Titanium dioxide (TiO2) has drawn considerable attention as an attractive inorganic raw material for various applications due to its inexpensiveness, nontoxic nature, stability, and excellent photocatalytic activity. Photocatalysis is one of the most promising route for sustainable chemistry of the 21st century. It can contribute to solving environmental, global energy, and chemical problems, as well as to the sustainable production of commodities in the near future.

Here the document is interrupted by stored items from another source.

-- ==== Sys2Proof/Machine/Griddle.lean ====
section
/-! DEFINITION. Machine/Griddle.lean: the griddle matrix arrays (04): validation, loads, passes, emits and faults. -/

namespace Sys2Proof.Machine

/-- MACs per cell per cycle of a format pair (04 R99); 0 where the pair is not allowed. -/
def pairRate (a w : Nat) : Nat :=
  if a ≤ 1 then (if w = a || (2 ≤ w && w ≤ 6) then 1 else 0)
  else if a ≤ 3 then (if 2 ≤ w && w ≤ 6 then 2 else 0)
  else if a ≤ 6 then (if w = 2 || w = 3 then 2 else if 4 ≤ w && w ≤ 6 then 4 else 0)
  else if a = 7 then (if w = 7 || w = 8 then 2 else 0)
  else if a = 8 then (if w = 7 then 2 else if w = 8 then 4 else 0)
  else 0

/-- Whether a pass moves no data (04 R123). -/
def PassDesc.empty (d : PassDesc) : Bool := d.m = 0 || d.n = 0

/-- Whether a pass loads a stationary tile (04 R102, R123). -/
def PassDesc.loads (d : PassDesc) : Bool := !d.empty && d.k != 0 && d.load != .reuse

/-- The window rows of a pass (04 R106): a ring for a single-pass chain that emits in ROW order. -/
def PassDesc.rows (d : PassDesc) : Nat :=
  if d.empty then 0
  else if d.emit && d.init != .continue_ && d.order == .row then min d.m 256 else d.m

/-- Blocks of 32 along k (04 R100). -/
def PassDesc.kBlocks (d : PassDesc) : Nat := (d.k + 31) / 32

/-- Whether W5 is used (04 R117). -/
def PassDesc.usesW5 (d : PassDesc) : Bool := d.init == .source || d.order == .both

/-- The rows and row bytes of W6: ROW and BOTH by token, COLUMN by feature (04 R108). -/
def PassDesc.destShape (d : PassDesc) : Nat × Nat := if d.order == .column then (d.n, 2 * d.m) else (d.m, 2 * d.n)

/-- The pantry ranges of a pass, each with its operand where it has one: stationary, streaming, scales, init source,
column destination and destination (04 R102, R100, R110, R108). -/
def PassDesc.ranges (d : PassDesc) : List (Option Operand × Nat × Nat) :=
  if d.empty then []
  else
    (if d.loads then
      [(some d.w2, d.w2.base, if d.load == .native then d.w2.range d.n (rowBytes d.wFmt d.k)
        else d.w2.range d.k (rowBytes d.wFmt d.n))] else [])
    ++ (if d.loads && fmtScaled d.wFmt then [(none, d.wScale * 64, d.n * d.kBlocks)] else [])
    ++ (if d.k != 0 then [(some d.w4, d.w4.base, d.w4.range d.m (rowBytes d.aFmt d.k))] else [])
    ++ (if d.k != 0 && fmtScaled d.aFmt then [(none, d.aScale * 64, d.m * d.kBlocks)] else [])
    ++ (if d.init == .source then [(some d.w5, d.w5.base, d.w5.range d.m (2 * d.n))] else [])
    ++ (if d.emit && d.dest == .pantry && d.order == .both then [(some d.w5, d.w5.base, d.w5.range d.n (2 * d.m))] else [])
    ++ (if d.emit && d.dest == .pantry then [(some d.w6, d.w6.base, d.w6.range d.destShape.1 d.destShape.2)] else [])

/-- A non-zero unused word or field (04 R116-R118). -/
def PassDesc.unusedSet (d : PassDesc) : Bool :=
  [d.w2, d.w4, d.w5, d.w6].any Operand.unusedField
    || ((d.load == .reuse || d.k = 0) && d.w2.raw != 0) || (!d.usesW5 && d.w5.raw != 0) || (!d.emit && d.w6.raw != 0)
    || (d.dest == .rim && (d.w6.addr != 0 || d.w6.slot != 0 || d.w6.chk))
    || ((!d.emit || d.dest == .pantry) && (d.sumTag != 0 || d.target != 0 || d.fanin != 0 || d.blockBase != 0))
    || (d.dest == .merge && d.blockBase != 0) || (d.dest == .rim && (d.sumTag != 0 || d.target != 0 || d.fanin != 0))
    || (!fmtScaled d.wFmt && d.wScale != 0) || (!fmtScaled d.aFmt && d.aScale != 0)

/-- What a queued pass leaves for the checks of the next (04 R118): the front tile's shape and the open windows with
their pass counts. -/
structure Ahead where
  front : Option (Nat × Nat × Nat × Bool)
  open_ : List (PassDesc × Nat)
  deriving DecidableEq, Repr

/-- Whether two windows overlap. -/
def overlaps (b1 r1 b2 r2 : Nat) : Bool := b1 < b2 + r2 && b2 < b1 + r1 && r1 != 0 && r2 != 0

/-- Whether a pass continues the chain of another's window (04 R107). -/
def PassDesc.sameChain (a b : PassDesc) : Bool :=
  a.accBase == b.accBase && a.m == b.m && a.n == b.n && a.aFmt == b.aFmt && a.wFmt == b.wFmt && a.oFmt == b.oFmt

/-- The state ahead after a pass has run. -/
def Ahead.after (x : Ahead) (d : PassDesc) : Ahead :=
  let front := if d.loads then some (d.k, d.n, d.wFmt, d.load == .transposed) else x.front
  let o := if d.init == .continue_ then
      x.open_.map (fun e => if e.1.sameChain d then (e.1, e.2 + 1) else e)
    else x.open_.filter (fun e => !overlaps e.1.accBase e.1.rows d.accBase d.rows && !e.1.sameChain d) ++ [(d, 1)]
  { front := front, open_ := if d.emit then o.filter (fun e => !e.1.sameChain d) else o }
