/-- REMOTE_RELEASE_RECEIVED (08 R228, 06 R172). -/
def execRemoteReleaseReceived (p src : Pid) (s : State) : Out :=
  .next (receiveMsg s .remoteRelease src.val p (fun s n => slotRelease s p n))

/-! ### Loops and branches (08 R231) -/

/-- LOOP_FOR (08 R231): a count of 0 pushes nothing and goes on at END + 1. -/
def execLoopFor (p : Pid) (s : State) : Out :=
  .next (issueWord s p .for_ (fun s t w =>
    let x := s.task p t
    let n := forCount x w
    if n = 0 then jumpTo s p t (bits w 88 64 + 1)
    else advance (s.modTask p t (fun x => { x with loops := ⟨n, x.pc + 1, bits w 88 64⟩ :: x.loops })) p t))

/-- LOOP_NEXT (08 R231). -/
def execLoopNext (p : Pid) (s : State) : Out :=
  .next (issueWord s p .next (fun s t _ =>
    match (s.task p t).loops with
    | [] => s
    | l :: r =>
      if l.count - 1 = 0 then advance (s.modTask p t (fun x => { x with loops := r })) p t
      else jumpTo (s.modTask p t (fun x => { x with loops := { l with count := l.count - 1 } :: r })) p t l.body))

/-- JUMP (08 R224). -/
def execJump (p : Pid) (s : State) : Out := .next (issueWord s p .jump (fun s t w => jumpTo s p t (bits w 88 64)))

/-- The condition of a JUMP_IF (08 R224, R231). -/
def jumpHolds (x : Task) (w : Nat) : Bool :=
  let v := (trOf x (bits w 111 109)).toNat
  match bits w 108 106 with
  | 0 => v == bits w 63 0
  | 1 => v != bits w 63 0
  | 2 => v < bits w 63 0
  | 3 => bits w 63 0 ≤ v
  | _ => x.status != 0

/-- JUMP_IF (08 R231): STATUS_NZ clears STATUS when it jumps. -/
def execJumpIf (p : Pid) (s : State) : Out :=
  .next (issueWord s p .jumpIf (fun s t w =>
    if jumpHolds (s.task p t) w then
      jumpTo (if bits w 108 106 = 4 then s.modTask p t (fun x => { x with status := 0 }) else s) p t (bits w 88 64)
    else advance s p t))

/-- LOADI (08 R224). -/
def execLoadi (p : Pid) (s : State) : Out :=
  .next (issueWord s p .loadi (fun s t w => advance (setTr s p t (bits w 111 109) (bits w 63 0)) p t))

/-- ADDI (08 R224): TR := SRC + IMM, modulo 2^64. -/
def execAddi (p : Pid) (s : State) : Out :=
  .next (issueWord s p .addi (fun s t w =>
    advance (setTr s p t (bits w 111 109) ((trOf (s.task p t) (bits w 108 106)).toNat + bits w 63 0)) p t))

/-- SPAWN (08 R231): a FREE task starts at TARGET with copies of TR0-TR7. -/
def execSpawn (p : Pid) (s : State) : Out :=
  .next (issueWord s p .spawn (fun s t w =>
    let n : Fin 16 := Fin.ofNat 16 (bits w 111 108)
    let x := s.task p t
    let y : Task := { pc := bits w 88 64, tr := x.tr, st := .ready, inc := (s.task p n).inc }
    advance (s.modTask p n (fun _ => y)) p t))

/-- END (08 R231): the task is FREE, its counters and loop stack zero; completions owed to it are discarded (R229). -/
def execEndTask (p : Pid) (s : State) : Out :=
  .next (issueWord s p .end_ (fun s t _ =>
    leaveRunning (s.modTask p t (fun x => { x with cc := Vector.replicate 8 0, loops := [], inc := x.inc + 1 })) p t .free))

/-- YIELD (08 R223): the task stays READY and the next one is taken. -/
def execYieldTask (p : Pid) (s : State) : Out :=
  .next (issueWord s p .yield_ (fun s t _ => leaveRunning (advance s p t) p t .ready))

/-- PLAN_EVENT (08 R223, R249): event 0xE300 + CODE with the class of the word and the named register as its data. -/
def execPlanEvent (p : Pid) (s : State) : Out :=
  .next (sendingWord s p .raise_ (fun s t w =>
    let s := advance s p t
    raiseAs s p.val (0xE300 + bits w 111 104) (if bit w 103 then .contained else .notice) (plocUnit p.val 6)
      (trOf (s.task p t) (bits w 102 100)).toNat))

/-- TASK_TABLE_PARITY (08 R226): a parity error in the task table faults the task, cause STATE_PARITY. -/
def execTaskTableParity (p : Pid) (t : Fin 16) (s : State) : Out :=
  if (s.task p t).st == .free || (s.task p t).st == .faulted then .next s else .next (taskFault s p t 4)

end Sys2Proof.Machine
end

This book presents the fundamentals of photocatalysis in nanostructured TiO2 and describes the factors affecting the photocatalytic activity, design, and synthesis of various forms of nanostructured TiO2. It highlights the use of ion-doping and inert-atmosphere annealing to extend the light-absorption range of photocatalysts and reduce recombination between electrons and holes. It discusses numerous applications in the fields of energy and environment, such as water purification, gas sensing, storage and delivery, and energy generation. The book is an invaluable resource and useful guide for a broad readership in various fields of catalysis, materials science, environment, and energy.
Table of Contents
Part I: Introduction and Background
1 Introduction and Literature Review
Part II: Methodologies
2 Material Synthesis and Methologies
3 Characterization Techniques
Part III: Materials Characterization
4 In-situ Isothermal High-Temperature Diffraction Studies on Crystallization, Phase Transformation, and Activation Energies in Anodized Titania Nanotubes
5 Effect of Calcination on Band Gaps for Electrospun Titania Nanofibers Heated in Air–Argon Mixtures
6 Characterization and Optimization of Electrospun TiO2/PVP Nanofibers Using Taguchi Design of Experiment Method
7 Effect of Pressure on TiO2 Crystallization Kinetics Using In-situ Sealed Capillary High Temperature Synchrotron Radiation Diffraction
8 Characterization of Chemical Bath–Deposited TiO2 Thin Films
9 Electrolyte and Temperature Influence on Anodic Nanotubes
Part IV: Materials Properties and Applications
10 Phase Transformations and Crystallisation Kinetics of Electronspun TiO2 Nanofibers in Air and Argon Atmospheres
11 Effect of Vanadium Ion Implantation on the Crystallization Kinetics and Phase Transformation of Electrospun TiO2 Nanofibers
12 A Comparative Study of Crystallization Behaviour, Phase Stability, and Binding Energy in Pure and Cr-Doped TiO2 Nanotubes
13 Effect of Indium Ion Implantation on Crystallization Kinetics and Phase Transformation of Anodized Titania Nanotubes
14 Ni Nanowires Grown in Anodic TiO2 Nanotube Arrays As Diluted Magnetic Semiconductor Nanocomposites
15 Applications of Nanostructured TiO2
Part V: Conclusions
16 Summary and Conclusions
It-Meng Low is currently an adjunct professor of applied physics at Curtin University, Australia. He earned his PhD in materials engineering from Monash University, Australia. After completing his postdoctoral fellowship in mechanical engineering from the University of Sydney, Australia, he became a lecturer of chemical and materials engineering at the University of Auckland, New Zealand. He then moved to Curtin University as a lecturer of materials engineering and was promoted to senior lecturer, associate professor, and then full professor. He has authored or coauthored nearly 20 books and more than 190 articles in international peer-reviewed journals.
Hani Manssor Albetran is an assistant professor at the Department of Basic Sciences, College of Education, Imam Abdulrahman Bin Faisal University (formerly known as University of Dammam), Saudi Arabia. He received his BSc from King Saud University, Riyadh, Saudi Arabia. He earned his MSc and PhD from Curtin University, Australia. He has also been a teacher with the Ministry of Education, a teaching assistant at King Faisal University, and a lecturer at the University of Dammam. He has authored or coauthored 27 research papers in international peer-reviewed journals.
Victor Manuel de la Prida Pidal is a full professor of applied physics at the University of Oviedo, Asturias, Spain. He had earned his PhD from the same university. He has authored or coauthored 1 book, around 10 book chapters, and more than 160 research papers in journals of international repute. He has presented over 250 scientific communications in national and international conferences and has been the leading scientist in around 19 of the 25 international, national, and regional research.
Fong Kwong Yam is an associate professor and chairperson of Engineering Physics program (from Jan 2017 till now) at the School of Physics, Universiti Sains Malaysia (USM), Penang, Malaysia. He received his BSc (Hons) in physics (1992) and MSc in materials science and engineering (1999) from USM and the National University of Singapore (NUS), respectively. He obtained his PhD from USM in 2007, and has been working there since then. He has authored or co-authored 1 book, 2 book chapters, and more than 250 articles in international peer-reviewed journals.